**Work item**
Among the entries below, please repeat exactly and only the lines from the line containing "def bc6hDesc (code" to the line containing "d := 0, idx", both lines included.

**Exercise materials**
--------
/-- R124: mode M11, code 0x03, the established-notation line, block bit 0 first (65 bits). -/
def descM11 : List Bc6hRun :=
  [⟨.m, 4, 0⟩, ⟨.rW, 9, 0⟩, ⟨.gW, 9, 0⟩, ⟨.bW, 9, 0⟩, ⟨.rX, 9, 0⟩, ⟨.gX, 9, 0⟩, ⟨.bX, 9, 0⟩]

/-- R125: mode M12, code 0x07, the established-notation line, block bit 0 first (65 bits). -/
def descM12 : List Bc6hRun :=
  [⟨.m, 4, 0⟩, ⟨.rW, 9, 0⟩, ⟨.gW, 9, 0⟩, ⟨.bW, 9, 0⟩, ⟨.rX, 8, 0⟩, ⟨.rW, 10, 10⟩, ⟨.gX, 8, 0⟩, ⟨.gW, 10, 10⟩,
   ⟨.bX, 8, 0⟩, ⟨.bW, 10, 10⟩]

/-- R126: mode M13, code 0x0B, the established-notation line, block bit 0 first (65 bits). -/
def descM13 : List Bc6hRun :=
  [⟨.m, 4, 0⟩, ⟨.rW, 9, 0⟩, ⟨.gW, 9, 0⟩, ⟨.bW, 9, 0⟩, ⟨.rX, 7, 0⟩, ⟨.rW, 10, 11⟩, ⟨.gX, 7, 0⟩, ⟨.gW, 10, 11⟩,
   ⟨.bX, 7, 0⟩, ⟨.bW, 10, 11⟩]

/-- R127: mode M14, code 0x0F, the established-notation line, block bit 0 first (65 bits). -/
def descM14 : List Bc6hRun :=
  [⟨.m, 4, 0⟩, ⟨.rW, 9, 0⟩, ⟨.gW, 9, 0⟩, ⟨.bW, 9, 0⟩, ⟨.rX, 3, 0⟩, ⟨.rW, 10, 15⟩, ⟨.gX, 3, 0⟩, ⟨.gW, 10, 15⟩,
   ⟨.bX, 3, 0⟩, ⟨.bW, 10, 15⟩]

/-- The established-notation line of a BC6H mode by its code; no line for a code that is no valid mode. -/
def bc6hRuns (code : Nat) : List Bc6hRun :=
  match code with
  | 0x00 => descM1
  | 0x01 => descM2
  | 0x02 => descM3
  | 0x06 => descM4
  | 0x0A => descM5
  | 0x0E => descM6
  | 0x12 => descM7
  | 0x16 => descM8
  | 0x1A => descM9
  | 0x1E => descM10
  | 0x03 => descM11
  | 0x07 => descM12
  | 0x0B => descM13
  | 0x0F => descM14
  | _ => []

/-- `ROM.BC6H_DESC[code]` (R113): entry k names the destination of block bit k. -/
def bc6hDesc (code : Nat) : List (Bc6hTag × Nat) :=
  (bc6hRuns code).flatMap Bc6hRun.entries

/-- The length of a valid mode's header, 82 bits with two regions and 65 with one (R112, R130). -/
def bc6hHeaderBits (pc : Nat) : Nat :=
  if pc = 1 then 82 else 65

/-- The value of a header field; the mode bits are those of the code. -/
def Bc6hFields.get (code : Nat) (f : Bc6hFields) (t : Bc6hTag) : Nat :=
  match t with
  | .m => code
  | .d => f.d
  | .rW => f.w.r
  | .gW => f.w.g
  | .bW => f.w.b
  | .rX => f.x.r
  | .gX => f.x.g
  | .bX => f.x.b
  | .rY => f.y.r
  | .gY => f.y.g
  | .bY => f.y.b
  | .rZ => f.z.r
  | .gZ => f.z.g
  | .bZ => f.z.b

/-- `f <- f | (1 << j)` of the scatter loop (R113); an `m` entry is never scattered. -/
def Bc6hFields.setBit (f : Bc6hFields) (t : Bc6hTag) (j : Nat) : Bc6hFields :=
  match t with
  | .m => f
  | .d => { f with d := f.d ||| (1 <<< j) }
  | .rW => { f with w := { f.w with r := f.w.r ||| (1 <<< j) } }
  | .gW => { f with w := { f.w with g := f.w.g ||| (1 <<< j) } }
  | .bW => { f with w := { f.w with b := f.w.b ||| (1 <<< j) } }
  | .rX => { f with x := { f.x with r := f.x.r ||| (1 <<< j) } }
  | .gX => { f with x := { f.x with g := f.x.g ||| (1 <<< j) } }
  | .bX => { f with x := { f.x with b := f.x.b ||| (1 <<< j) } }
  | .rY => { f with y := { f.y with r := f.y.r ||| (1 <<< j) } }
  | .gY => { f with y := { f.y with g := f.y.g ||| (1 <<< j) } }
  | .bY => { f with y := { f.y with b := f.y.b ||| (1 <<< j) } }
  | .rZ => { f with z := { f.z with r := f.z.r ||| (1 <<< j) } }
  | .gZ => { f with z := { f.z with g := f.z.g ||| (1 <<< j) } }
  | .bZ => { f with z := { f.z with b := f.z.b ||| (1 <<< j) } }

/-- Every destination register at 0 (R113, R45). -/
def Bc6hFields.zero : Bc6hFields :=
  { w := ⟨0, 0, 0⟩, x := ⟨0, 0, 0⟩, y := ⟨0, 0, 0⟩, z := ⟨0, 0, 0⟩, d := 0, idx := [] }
--------
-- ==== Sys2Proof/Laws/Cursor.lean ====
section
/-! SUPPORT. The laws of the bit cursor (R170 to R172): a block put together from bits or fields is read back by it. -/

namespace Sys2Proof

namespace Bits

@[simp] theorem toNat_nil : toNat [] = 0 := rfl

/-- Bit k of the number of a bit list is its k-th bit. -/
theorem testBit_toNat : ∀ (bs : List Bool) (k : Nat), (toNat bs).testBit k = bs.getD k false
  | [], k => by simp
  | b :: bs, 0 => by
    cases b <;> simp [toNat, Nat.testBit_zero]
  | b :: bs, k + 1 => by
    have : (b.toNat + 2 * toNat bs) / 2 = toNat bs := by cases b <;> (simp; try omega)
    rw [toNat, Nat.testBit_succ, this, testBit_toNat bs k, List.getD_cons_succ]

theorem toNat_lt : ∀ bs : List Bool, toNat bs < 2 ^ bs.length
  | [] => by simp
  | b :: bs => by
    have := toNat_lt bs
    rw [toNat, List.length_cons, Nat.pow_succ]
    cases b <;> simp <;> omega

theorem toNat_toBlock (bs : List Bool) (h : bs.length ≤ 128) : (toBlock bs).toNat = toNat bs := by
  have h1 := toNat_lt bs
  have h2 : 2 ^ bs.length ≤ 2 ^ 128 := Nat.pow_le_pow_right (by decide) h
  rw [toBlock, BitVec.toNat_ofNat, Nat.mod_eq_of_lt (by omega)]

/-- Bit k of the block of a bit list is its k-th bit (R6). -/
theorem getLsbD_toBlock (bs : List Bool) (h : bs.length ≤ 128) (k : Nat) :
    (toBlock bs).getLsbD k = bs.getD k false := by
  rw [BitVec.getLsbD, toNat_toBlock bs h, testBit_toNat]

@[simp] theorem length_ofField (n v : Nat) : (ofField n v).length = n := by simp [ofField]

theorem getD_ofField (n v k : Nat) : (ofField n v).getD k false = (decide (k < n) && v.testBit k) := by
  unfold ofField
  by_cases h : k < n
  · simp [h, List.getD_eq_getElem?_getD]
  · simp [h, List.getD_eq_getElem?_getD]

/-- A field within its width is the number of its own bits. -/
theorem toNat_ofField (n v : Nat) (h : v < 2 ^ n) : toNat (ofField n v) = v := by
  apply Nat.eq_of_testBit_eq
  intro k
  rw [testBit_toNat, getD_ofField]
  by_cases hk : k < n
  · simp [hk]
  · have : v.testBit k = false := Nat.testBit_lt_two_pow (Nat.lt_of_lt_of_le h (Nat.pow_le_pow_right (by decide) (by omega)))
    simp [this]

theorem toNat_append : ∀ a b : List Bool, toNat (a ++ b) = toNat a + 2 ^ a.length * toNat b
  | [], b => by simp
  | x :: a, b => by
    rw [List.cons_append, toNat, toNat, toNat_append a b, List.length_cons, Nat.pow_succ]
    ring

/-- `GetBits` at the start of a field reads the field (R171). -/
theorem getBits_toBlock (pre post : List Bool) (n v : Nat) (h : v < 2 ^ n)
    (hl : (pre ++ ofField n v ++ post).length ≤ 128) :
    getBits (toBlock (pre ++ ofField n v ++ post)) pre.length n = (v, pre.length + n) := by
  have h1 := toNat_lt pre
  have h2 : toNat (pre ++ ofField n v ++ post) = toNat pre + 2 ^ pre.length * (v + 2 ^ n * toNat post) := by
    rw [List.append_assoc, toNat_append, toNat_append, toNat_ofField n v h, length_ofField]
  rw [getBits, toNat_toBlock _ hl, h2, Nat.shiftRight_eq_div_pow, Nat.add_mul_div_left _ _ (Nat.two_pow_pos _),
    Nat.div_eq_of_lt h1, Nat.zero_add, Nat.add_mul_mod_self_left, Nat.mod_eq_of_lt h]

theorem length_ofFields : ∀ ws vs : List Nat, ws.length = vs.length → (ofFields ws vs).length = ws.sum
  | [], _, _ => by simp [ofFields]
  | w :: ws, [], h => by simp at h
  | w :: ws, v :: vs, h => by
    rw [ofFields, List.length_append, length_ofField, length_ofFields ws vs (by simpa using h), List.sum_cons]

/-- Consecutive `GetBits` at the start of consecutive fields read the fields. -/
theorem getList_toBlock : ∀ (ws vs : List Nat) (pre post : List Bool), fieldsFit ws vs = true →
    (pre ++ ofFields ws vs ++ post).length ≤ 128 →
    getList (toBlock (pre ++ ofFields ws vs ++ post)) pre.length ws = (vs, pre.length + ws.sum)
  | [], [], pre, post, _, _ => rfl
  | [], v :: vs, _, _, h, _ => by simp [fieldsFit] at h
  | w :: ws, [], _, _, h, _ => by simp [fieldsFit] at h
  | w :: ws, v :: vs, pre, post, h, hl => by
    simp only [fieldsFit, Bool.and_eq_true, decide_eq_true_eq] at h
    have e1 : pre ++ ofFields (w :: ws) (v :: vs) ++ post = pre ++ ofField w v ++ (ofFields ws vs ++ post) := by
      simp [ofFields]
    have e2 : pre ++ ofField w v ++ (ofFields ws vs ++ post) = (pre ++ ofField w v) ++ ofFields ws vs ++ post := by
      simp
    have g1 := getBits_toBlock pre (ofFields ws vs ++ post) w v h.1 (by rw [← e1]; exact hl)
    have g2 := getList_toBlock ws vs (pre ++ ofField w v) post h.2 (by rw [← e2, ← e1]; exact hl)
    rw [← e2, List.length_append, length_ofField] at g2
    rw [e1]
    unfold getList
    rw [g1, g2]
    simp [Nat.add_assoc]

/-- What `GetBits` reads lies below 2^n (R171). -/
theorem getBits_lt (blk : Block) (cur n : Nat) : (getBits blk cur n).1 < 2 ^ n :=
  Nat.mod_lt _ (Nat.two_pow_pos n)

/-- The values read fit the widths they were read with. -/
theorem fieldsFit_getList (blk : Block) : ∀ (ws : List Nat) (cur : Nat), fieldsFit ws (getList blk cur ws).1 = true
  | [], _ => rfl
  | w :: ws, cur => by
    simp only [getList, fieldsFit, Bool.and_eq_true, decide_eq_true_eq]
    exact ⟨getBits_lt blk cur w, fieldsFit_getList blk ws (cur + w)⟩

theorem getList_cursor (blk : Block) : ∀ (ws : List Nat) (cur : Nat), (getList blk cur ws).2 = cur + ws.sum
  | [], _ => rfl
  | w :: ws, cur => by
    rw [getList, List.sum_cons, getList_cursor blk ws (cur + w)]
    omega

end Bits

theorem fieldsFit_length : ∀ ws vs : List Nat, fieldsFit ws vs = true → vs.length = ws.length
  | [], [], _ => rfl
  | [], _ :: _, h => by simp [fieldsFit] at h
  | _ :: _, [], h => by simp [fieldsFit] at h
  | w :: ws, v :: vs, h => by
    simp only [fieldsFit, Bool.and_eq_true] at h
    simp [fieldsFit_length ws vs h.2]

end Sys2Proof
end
--------
**Answer space**
def bc6hDesc (code : Nat) : List (Bc6hTag × Nat) :=
  (bc6hRuns code).flatMap Bc6hRun.entries

/-- The length of a valid mode's header, 82 bits with two regions and 65 with one (R112, R130). -/
def bc6hHeaderBits (pc : Nat) : Nat :=
  if pc = 1 then 82 else 65

/-- The value of a header field; the mode bits are those of the code. -/
def Bc6hFields.get (code : Nat) (f : Bc6hFields) (t : Bc6hTag) : Nat :=
  match t with
  | .m => code
  | .d => f.d
  | .rW => f.w.r
  | .gW => f.w.g
  | .bW => f.w.b
  | .rX => f.x.r
  | .gX => f.x.g
  | .bX => f.x.b
  | .rY => f.y.r
  | .gY => f.y.g
  | .bY => f.y.b
  | .rZ => f.z.r
  | .gZ => f.z.g
  | .bZ => f.z.b

/-- `f <- f | (1 << j)` of the scatter loop (R113); an `m` entry is never scattered. -/
def Bc6hFields.setBit (f : Bc6hFields) (t : Bc6hTag) (j : Nat) : Bc6hFields :=
  match t with
  | .m => f
  | .d => { f with d := f.d ||| (1 <<< j) }
  | .rW => { f with w := { f.w with r := f.w.r ||| (1 <<< j) } }
  | .gW => { f with w := { f.w with g := f.w.g ||| (1 <<< j) } }
  | .bW => { f with w := { f.w with b := f.w.b ||| (1 <<< j) } }
  | .rX => { f with x := { f.x with r := f.x.r ||| (1 <<< j) } }
  | .gX => { f with x := { f.x with g := f.x.g ||| (1 <<< j) } }
  | .bX => { f with x := { f.x with b := f.x.b ||| (1 <<< j) } }
  | .rY => { f with y := { f.y with r := f.y.r ||| (1 <<< j) } }
  | .gY => { f with y := { f.y with g := f.y.g ||| (1 <<< j) } }
  | .bY => { f with y := { f.y with b := f.y.b ||| (1 <<< j) } }
  | .rZ => { f with z := { f.z with r := f.z.r ||| (1 <<< j) } }
  | .gZ => { f with z := { f.z with g := f.z.g ||| (1 <<< j) } }
  | .bZ => { f with z := { f.z with b := f.z.b ||| (1 <<< j) } }

/-- Every destination register at 0 (R113, R45). -/
def Bc6hFields.zero : Bc6hFields :=
  { w := ⟨0, 0, 0⟩, x := ⟨0, 0, 0⟩, y := ⟨0, 0, 0⟩, z := ⟨0, 0, 0⟩, d := 0, idx := [] }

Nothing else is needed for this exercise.